-- ==== Sys2Proof/Certificates/Slice0/Obligations.lean ====
section
/-! DEFINITION. The statements about the model. Each docstring names the rule of spec/ it formalises, or says what it rests
on. "At the turn of engine e" is `State.AtTurn`; `State.answered` is the state in which engine e is DONE with a response and
its OUT is as given, the execute move is used up, and nothing else has changed. -/

open Sys2Proof Sys2Proof.Machine

/-! ### Encodings -/

/-- R63: the complete command map. CMD 110 is refused in every state, and the KIND bits of DECODE change nothing. -/
def Obligations.CommandWordsNameTheirCommands : Prop :=
  ∀ (seq : Seq) (len : Nat) (k k' : BitVec 2) (s : State),
    decode (.command 0b000#3 seq len) = .ok (.encodeData seq len) ∧
    decode (.command 0b010#3 seq len) = .ok (.encodeAck seq len) ∧
    decode (.command 0b100#3 seq len) = .ok (.encodeSyn seq len) ∧
    decode (.command 0b110#3 seq len) = .ok (.reservedEncodeKind3 seq len) ∧
    decode (.command 0b001#3 seq len) = .ok (.decode 0b00#2 len) ∧
    decode (.command 0b011#3 seq len) = .ok (.decode 0b01#2 len) ∧
    decode (.command 0b101#3 seq len) = .ok (.decode 0b10#2 len) ∧
    decode (.command 0b111#3 seq len) = .ok (.decode 0b11#2 len) ∧
    exec (.reservedEncodeKind3 seq len) s = .refused .reservedKindCode ∧
    exec (.decode k len) s = exec (.decode k' len) s

/-- From R54, R57, R58: wire words written out by hand decode to what they stand for. -/
def Obligations.WireWordsDecodeAsWritten : Prop :=
  decode (.tag [0x00#8]) = .ok .tagData ∧
  decode (.tag [0x01#8]) = .ok .tagAck ∧
  decode (.tag [0x02#8]) = .ok .tagSyn ∧
  decode (.tag [0x03#8]) = .ok (.tagReserved 0x03#8) ∧
  decode (.tag [0xFF#8]) = .ok (.tagReserved 0xFF#8) ∧
  decode (.header [0x00#8, 0x00#8, 0x00#8, 0x10#8, 0x02#8, 0x00#8, 0x00#8, 0x00#8, 0x00#8, 0x00#8, 0x00#8, 0x30#8, 0x39#8])
    = .ok (.frameHeader 16#32 0x02#8 12345#64)

/-- From the encodings of R54, R57, R58, R61, R63: no bit of any operand is dropped. -/
def Obligations.DecodingAnEncodedInstructionGivesItBack : Prop :=
  ∀ i : Instr, i.wf → decode (encode i) = .ok i

/-- From the same rules: every word that decodes is the word of the (well-formed) instruction it decodes to. The one field
that is lost is the SEQ field of a DECODE request record, which no DECODE request carries (R61; the record keeps it as the
model's choice, log 9). -/
def Obligations.EncodingADecodedWordGivesItBack : Prop :=
  ∀ (w : Words) (i : Instr), decode w = .ok i →
    i.wf ∧ (encode i = w ∨ ∃ cmd seq len, w = .command cmd seq len ∧ opBit cmd = true ∧ encode i = .command cmd 0 len)

/-- From spec/opcode_table.json: a word that decodes meets the match and mask of exactly one row, its instruction's. -/
def Obligations.EveryDecodedWordMeetsExactlyItsRow : Prop :=
  ∀ (w : Words) (i : Instr), decode w = .ok i → ∀ r : Row, r.covers w = true ↔ r = i.row

/-- R54: the bit fields of the header H, and the frame byte that holds each of its bits. -/
def Obligations.HeaderBitsStandWhereTheFormatPutsThem : Prop :=
  ∀ h : BitVec 104,
    beNat (bytesBE 13 h.toNat) = h.toNat ∧
    decode (.header (bytesBE 13 h.toNat))
      = .ok (.frameHeader (h.extractLsb' 72 32) (h.extractLsb' 64 8) (h.extractLsb' 0 64)) ∧
    (∀ k, k ≤ 12 → (bytesBE 13 h.toNat)[k]? = some (h.extractLsb' (96 - 8 * k) 8)) ∧
    (∀ k, k ≤ 3 → (bytesBE 13 h.toNat)[k]? = some ((h.extractLsb' 72 32).extractLsb' (24 - 8 * k) 8)) ∧
    (bytesBE 13 h.toNat)[4]? = some (h.extractLsb' 64 8) ∧
    (∀ k, 5 ≤ k → k ≤ 12 → (bytesBE 13 h.toNat)[k]? = some ((h.extractLsb' 0 64).extractLsb' (96 - 8 * k) 8))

■ Prompt:
Write out the material above exactly and in full.

■ Result below:
-- ==== Sys2Proof/Certificates/Slice0/Obligations.lean ====
section
/-! DEFINITION. The statements about the model. Each docstring names the rule of spec/ it formalises, or says what it rests
on. "At the turn of engine e" is `State.AtTurn`; `State.answered` is the state in which engine e is DONE with a response and
its OUT is as given, the execute move is used up, and nothing else has changed. -/

open Sys2Proof Sys2Proof.Machine

/-! ### Encodings -/

/-- R63: the complete command map. CMD 110 is refused in every state, and the KIND bits of DECODE change nothing. -/
def Obligations.CommandWordsNameTheirCommands : Prop :=
  ∀ (seq : Seq) (len : Nat) (k k' : BitVec 2) (s : State),
    decode (.command 0b000#3 seq len) = .ok (.encodeData seq len) ∧
    decode (.command 0b010#3 seq len) = .ok (.encodeAck seq len) ∧
    decode (.command 0b100#3 seq len) = .ok (.encodeSyn seq len) ∧
    decode (.command 0b110#3 seq len) = .ok (.reservedEncodeKind3 seq len) ∧
    decode (.command 0b001#3 seq len) = .ok (.decode 0b00#2 len) ∧
    decode (.command 0b011#3 seq len) = .ok (.decode 0b01#2 len) ∧
    decode (.command 0b101#3 seq len) = .ok (.decode 0b10#2 len) ∧
    decode (.command 0b111#3 seq len) = .ok (.decode 0b11#2 len) ∧
    exec (.reservedEncodeKind3 seq len) s = .refused .reservedKindCode ∧
    exec (.decode k len) s = exec (.decode k' len) s

/-- From R54, R57, R58: wire words written out by hand decode to what they stand for. -/
def Obligations.WireWordsDecodeAsWritten : Prop :=
  decode (.tag [0x00#8]) = .ok .tagData ∧
  decode (.tag [0x01#8]) = .ok .tagAck ∧
  decode (.tag [0x02#8]) = .ok .tagSyn ∧
  decode (.tag [0x03#8]) = .ok (.tagReserved 0x03#8) ∧
  decode (.tag [0xFF#8]) = .ok (.tagReserved 0xFF#8) ∧
  decode (.header [0x00#8, 0x00#8, 0x00#8, 0x10#8, 0x02#8, 0x00#8, 0x00#8, 0x00#8, 0x00#8, 0x00#8, 0x00#8, 0x30#8, 0x39#8])
    = .ok (.frameHeader 16#32 0x02#8 12345#64)

/-- From the encodings of R54, R57, R58, R61, R63: no bit of any operand is dropped. -/
def Obligations.DecodingAnEncodedInstructionGivesItBack : Prop :=
  ∀ i : Instr, i.wf → decode (encode i) = .ok i

/-- From the same rules: every word that decodes is the word of the (well-formed) instruction it decodes to. The one field
that is lost is the SEQ field of a DECODE request record, which no DECODE request carries (R61; the record keeps it as the
model's choice, log 9). -/
def Obligations.EncodingADecodedWordGivesItBack : Prop :=
  ∀ (w : Words) (i : Instr), decode w = .ok i →
    i.wf ∧ (encode i = w ∨ ∃ cmd seq len, w = .command cmd seq len ∧ opBit cmd = true ∧ encode i = .command cmd 0 len)

/-- From spec/opcode_table.json: a word that decodes meets the match and mask of exactly one row, its instruction's. -/
def Obligations.EveryDecodedWordMeetsExactlyItsRow : Prop :=
  ∀ (w : Words) (i : Instr), decode w = .ok i → ∀ r : Row, r.covers w = true ↔ r = i.row

/-- R54: the bit fields of the header H, and the frame byte that holds each of its bits. -/
def Obligations.HeaderBitsStandWhereTheFormatPutsThem : Prop :=
  ∀ h : BitVec 104,
    beNat (bytesBE 13 h.toNat) = h.toNat ∧
    decode (.header (bytesBE 13 h.toNat))
      = .ok (.frameHeader (h.extractLsb' 72 32) (h.extractLsb' 64 8) (h.extractLsb' 0 64)) ∧
    (∀ k, k ≤ 12 → (bytesBE 13 h.toNat)[k]? = some (h.extractLsb' (96 - 8 * k) 8)) ∧
    (∀ k, k ≤ 3 → (bytesBE 13 h.toNat)[k]? = some ((h.extractLsb' 72 32).extractLsb' (24 - 8 * k) 8)) ∧
    (bytesBE 13 h.toNat)[4]? = some (h.extractLsb' 64 8) ∧
    (∀ k, 5 ≤ k → k ≤ 12 → (bytesBE 13 h.toNat)[k]? = some ((h.extractLsb' 0 64).extractLsb' (96 - 8 * k) 8))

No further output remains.